Cluster name	Description	Color	Correspondence
c1	HBC	red	original 1, 5
c2	mSUS	blue	original 4, 7
c3	mOSN	green	original 9, 12
c4	GBC	orange	original 2, 3, 11
c5	Immature Neuron	purple	original 10, 14
c6	MV	brown	original 15
c7	mOSN	light blue	original 9

To infer lineages and pseudotimes, we will apply Slingshot to the 4-dimensional MDS of the low-dimensional matrix W. We found that the Slingshot results were robust to the number of dimensions k for the MDS (we tried k from 2 to 5). Here, we use a semi-supervised version of Slingshot, where we only provide the identity of the start cluster but not of the end clusters.

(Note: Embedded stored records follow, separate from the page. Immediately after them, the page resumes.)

-- ==== Sys2Proof/Machine/NoticeOps.lean ====
section
/-! DEFINITION. The shared operations of the Notice Transmitter (R16 to R23) and of the Peer Table (R28 to R36, R39):
the notice latch, the entries to IDLE and MUTED, the acceptance of a notice, the sweep of an entry and the copy for a
round. -/

namespace Sys2Proof.Machine

/-! ## Transmitter (R18 to R23) -/

/-- Put a new NTX in place; a change of the transmitter state is a STATUS trigger (R163). -/
def State.withNtx (s : State) (n : Ntx) : State :=
  { s with ntx := n }.triggerStatusIf (decide (n.state ≠ s.ntx.state))

/-- The notice that the latch is filled with at a start, from the values that the owning blocks hold (R19). While
link silence is in force demand and offer are 0. -/
def State.latchedNotice (s : State) (seq : SeqNo) : Notice :=
  { station := BitVec.ofNat 8 s.cfg.stationId,
    seq := seq,
    cls := BitVec.ofNat 3 (if s.sgm.cut then TruckClass.leaving.code else s.dlk.own.cls.code),
    flags := .own s.cfm.level s.sre.derated s.sgm.armed,
    demand := if s.dlk.silence then 0 else BitVec.ofNat 9 s.dlk.own.demand,
    offer := if s.dlk.silence then 0 else BitVec.ofNat 9 s.dlk.own.offer,
    volts := BitVec.ofNat 8 (s.msu.vAvg / 12),
    pilot := if s.sectionKnown then s.sectionIndex else 0 }

/-- The half-period count of the symbol being keyed (R3, R4). -/
def State.keyedHalfPeriod (s : State) : Nat :=
  let frame := (s.ntx.latch.map Notice.frame).getD []
  halfPeriod (symbolTone s.cfg.ownChannel (frame.getD s.ntx.symbolIndex false))

/-- A notice starts (R18): the own sequence advances, the latch is filled, and keying begins at symbol 0. What the
tone divider has counted and its level at that moment are free values. -/
def State.startNotice (s : State) : State :=
  let seq := s.ntx.seq + 1
  let s2 := s.drawn.withNtx { s.ntx with
    state := .sending, seq := seq, latch := some (s.latchedNotice seq), symbolIndex := 0, echoSeen := false,
    mutePending := false, symbolEnds := .start s.now 2 }
  let half := s2.keyedHalfPeriod
  s2.withNtx { s2.ntx with
    divider := { half := half, count := Config.dividerCount s.fresh % half, level := Config.dividerLevel s.fresh } }

/-- NTX enters IDLE, and keys nothing (R20, R21). -/
def State.enterIdle (s : State) : State := s.withNtx { s.ntx with state := .idle, symbolEnds := none }

/-- NTX enters MUTED (R23): CLASH is raised, unless it was raised when the mute-pending flag was set in this notice;
the quiet count is 0 and the activity flag clear. -/
def State.enterMuted (s : State) (clashRaised : Bool) : State :=
  let s1 := if clashRaised then s else s.raiseCause .clash
  s1.withNtx { s1.ntx with state := .muted, quiet := 0, activity := false, symbolEnds := none }

/-- The end of symbol 79 (R20, R21): a pending mute goes to MUTED; otherwise the echo check is made. -/
def State.completeNotice (s : State) : State :=
  if s.ntx.mutePending then s.enterMuted true
  else if s.ntx.echoSeen then { s with ntx := { s.ntx with echoFail := 0 } }.enterIdle
  else
    let s1 := { s with ntx := { s.ntx with echoFail := saturate 2 s.ntx.echoFail } }
    if s1.ntx.echoFail = 1 then s1.enterIdle else s1.enterMuted false

/-- Contact loss during SENDING aborts the notice (R20). -/
def State.abortNotice (s : State) : State :=
  if s.ntx.state = .sending then (if s.ntx.mutePending then s.enterMuted true else s.enterIdle) else s

/-- The notice timer's expiry in MUTED (R23): the quiet count steps, the activity flag is cleared, and at 8 the
transmitter is unmuted. -/
def State.quietStep (s : State) : State :=
  let quiet := if s.ntx.activity then 0 else saturate 8 s.ntx.quiet
  if quiet = 8 then
    ({ s with ntx := { s.ntx with quiet := quiet, activity := false, echoFail := 0 } }.clearCause .clash).enterIdle
  else { s with ntx := { s.ntx with quiet := quiet, activity := false } }

/-- A delivery from the own-channel context (R21, R22). -/
def State.ownDelivery (s : State) (n : Notice) : State :=
  let ownId := decide (n.station.toNat = s.cfg.stationId)
  match s.ntx.state with
  | .idle => s.enterMuted false
  | .sending =>
    if ownId then
      if s.ntx.latch.map Notice.seq = some n.seq then { s with ntx := { s.ntx with echoSeen := true } } else s
    else { s.raiseCause .clash with ntx := { s.ntx with mutePending := true } }
  | .off | .muted => s

/-! ## Peer table (R24 to R36, R39) -/

/-- A record written from a notice: every field is replaced, demand and offer clamped to 400 (R24). -/
def PeerRecord.ofNotice (n : Notice) (arrival : Tick) : PeerRecord :=
  { station := n.station.toNat, cls := (TruckClass.ofCode n.cls.toNat).getD .parked, flags := n.flags,
    demand := min n.demand.toNat heardClamp, offer := min n.offer.toNat heardClamp, volts := n.volts.toNat,
    lastSeq := n.seq, heardAt := arrival }

/-- The sequence gap (R30). -/
def seqGap (seq lastSeq : SeqNo) : Nat := (seq - lastSeq - 1).toNat

/-- The loss tally after a notice with this gap (R30). -/
def tallyAfter (tally gap : Nat) : Nat := if gap = 0 then tally - 1 else min 15 (tally + gap)

/-- Whether one record was heard longer ago than another (R33). -/
def PeerRecord.olderThan (r other : PeerRecord) (now : Tick) : Bool :=
  decide (elapsed now other.heardAt < elapsed now r.heardAt)

/-- Acceptance of a notice's record into the place of its channel (R29 to R33). -/
def acceptRecord (img : Image) (now : Tick) (slot : Option PeerEntry) (r : PeerRecord) : PeerEntry :=
  match slot with
  | none => { primary := r, tally := 0, contender := none }
  | some e =>
    if r.station = e.primary.station then
      { e with primary := r, tally := tallyAfter e.tally (seqGap r.lastSeq e.primary.lastSeq) }
    else if e.primary.freshness img now = .stale then { primary := r, tally := 0, contender := none }
    else match e.contender with
      | none => { e with contender := some r }
      | some c =>
        if r.station = c.station then { e with contender := some r }
        else if e.primary.olderThan c now then { e with primary := r, tally := 0 }
        else { e with contender := some r }

/-- PTB takes a delivery from a peer channel (R28 to R33). A notice that bears the own station id is not entered and
sets ID_SEEN_ELSEWHERE. -/
def State.peerDelivery (s : State) (ch : Channel) (n : Notice) : State :=
  if n.station.toNat = s.cfg.stationId then s.setSticky .idSeenElsewhere
  else
    let entry := acceptRecord s.cfg s.now s.ptb.slots[ch] (.ofNotice n s.now)
    { s with ptb := { s.ptb with slots := s.ptb.slots.set ch (some entry) } }

/-- A record due for removal at a sweep: STALE, or LEAVING with age at least 1 (R34, R39). -/
def PeerRecord.dueAt (r : PeerRecord) (img : Image) (now : Tick) : Bool :=
  r.freshness img now == .stale || (r.cls == .leaving && decide (1 ≤ r.age img now))

/-- A sweep of one entry (R39): the contender first, then the primary, whose place a surviving contender takes. -/
def sweepEntry (img : Image) (now : Tick) (e : PeerEntry) : Option PeerEntry :=
  let contender := e.contender.filter (fun c => !c.dueAt img now)
  if e.primary.dueAt img now then contender.map (fun c => { primary := c, tally := 0, contender := none })
  else some { e with contender := contender }

/-- A record qualifies for a round's copy: FRESH, or AGING without GAP_ARMED (R35, R36). -/
def PeerRecord.qualifies (r : PeerRecord) (img : Image) (now : Tick) : Bool :=
  match r.freshness img now with
  | .fresh => true
  | .aging => !r.flags.gapArmed
  | .stale => false

/-- A record in the copy (R36). -/
def PeerRecord.copy (r : PeerRecord) (img : Image) (now : Tick) : CopyRecord :=
  { station := r.station, cls := r.cls, flags := r.flags, demand := r.demand, offer := r.offer, volts := r.volts,
    freshness := r.freshness img now }

/-- An entry in the copy (R36). -/
def PeerEntry.copy (e : PeerEntry) (ch : Channel) (img : Image) (now : Tick) : CopyEntry :=
  { channel := ch, freshness := e.freshness img now, tally := e.tally, contested := e.contender.isSome,
    records := (e.records.filter (fun r => r.qualifies img now)).map (fun r => r.copy img now) }

/-- The copy of the table that PTB provides for a snapshot, in ascending channel order (R36). -/
def State.peerCopy (s : State) : List CopyEntry :=
  s.ptb.entries.map (fun p => p.2.copy p.1 s.cfg s.now)

/-- One channel error (R15). -/
def State.countError (s : State) (ch : Channel) : State :=
  { s with ptb := { s.ptb with errors := s.ptb.errors.set ch (saturate 255 s.ptb.errors[ch]) } }

/-- One foreign notice (R15). -/
def State.countForeign (s : State) : State :=
  { s with ptb := { s.ptb with foreign := saturate 255 s.ptb.foreign } }

/-- PTB removes every entry (R40). -/
def State.flushPeers (s : State) : State :=
  { s with ptb := { s.ptb with slots := Vector.replicate 16 none } }

end Sys2Proof.Machine
end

pseudoCe <- clustered[,!primaryClusterNamed(clustered) %in% c("-1")]
X <- reducedDim(pseudoCe,type="zinbwave")
mds <- cmdscale(dist(X), eig = TRUE, k = 4)
lineages <- slingshot(mds$points, clusterLabels = primaryClusterNamed(pseudoCe), start.clus = "c1")
#> Using full covariance matrix

Before discussing the simultaneous principal curves, we examine the global structure of the lineages by plotting the MST on the clusters. This shows that our implementation has recovered the lineages found in the published work (Figure 8.14). The slingshot package also includes functionality for 3-dimensional visualization as in Figure 8.2, using the plot3d function from the package rgl.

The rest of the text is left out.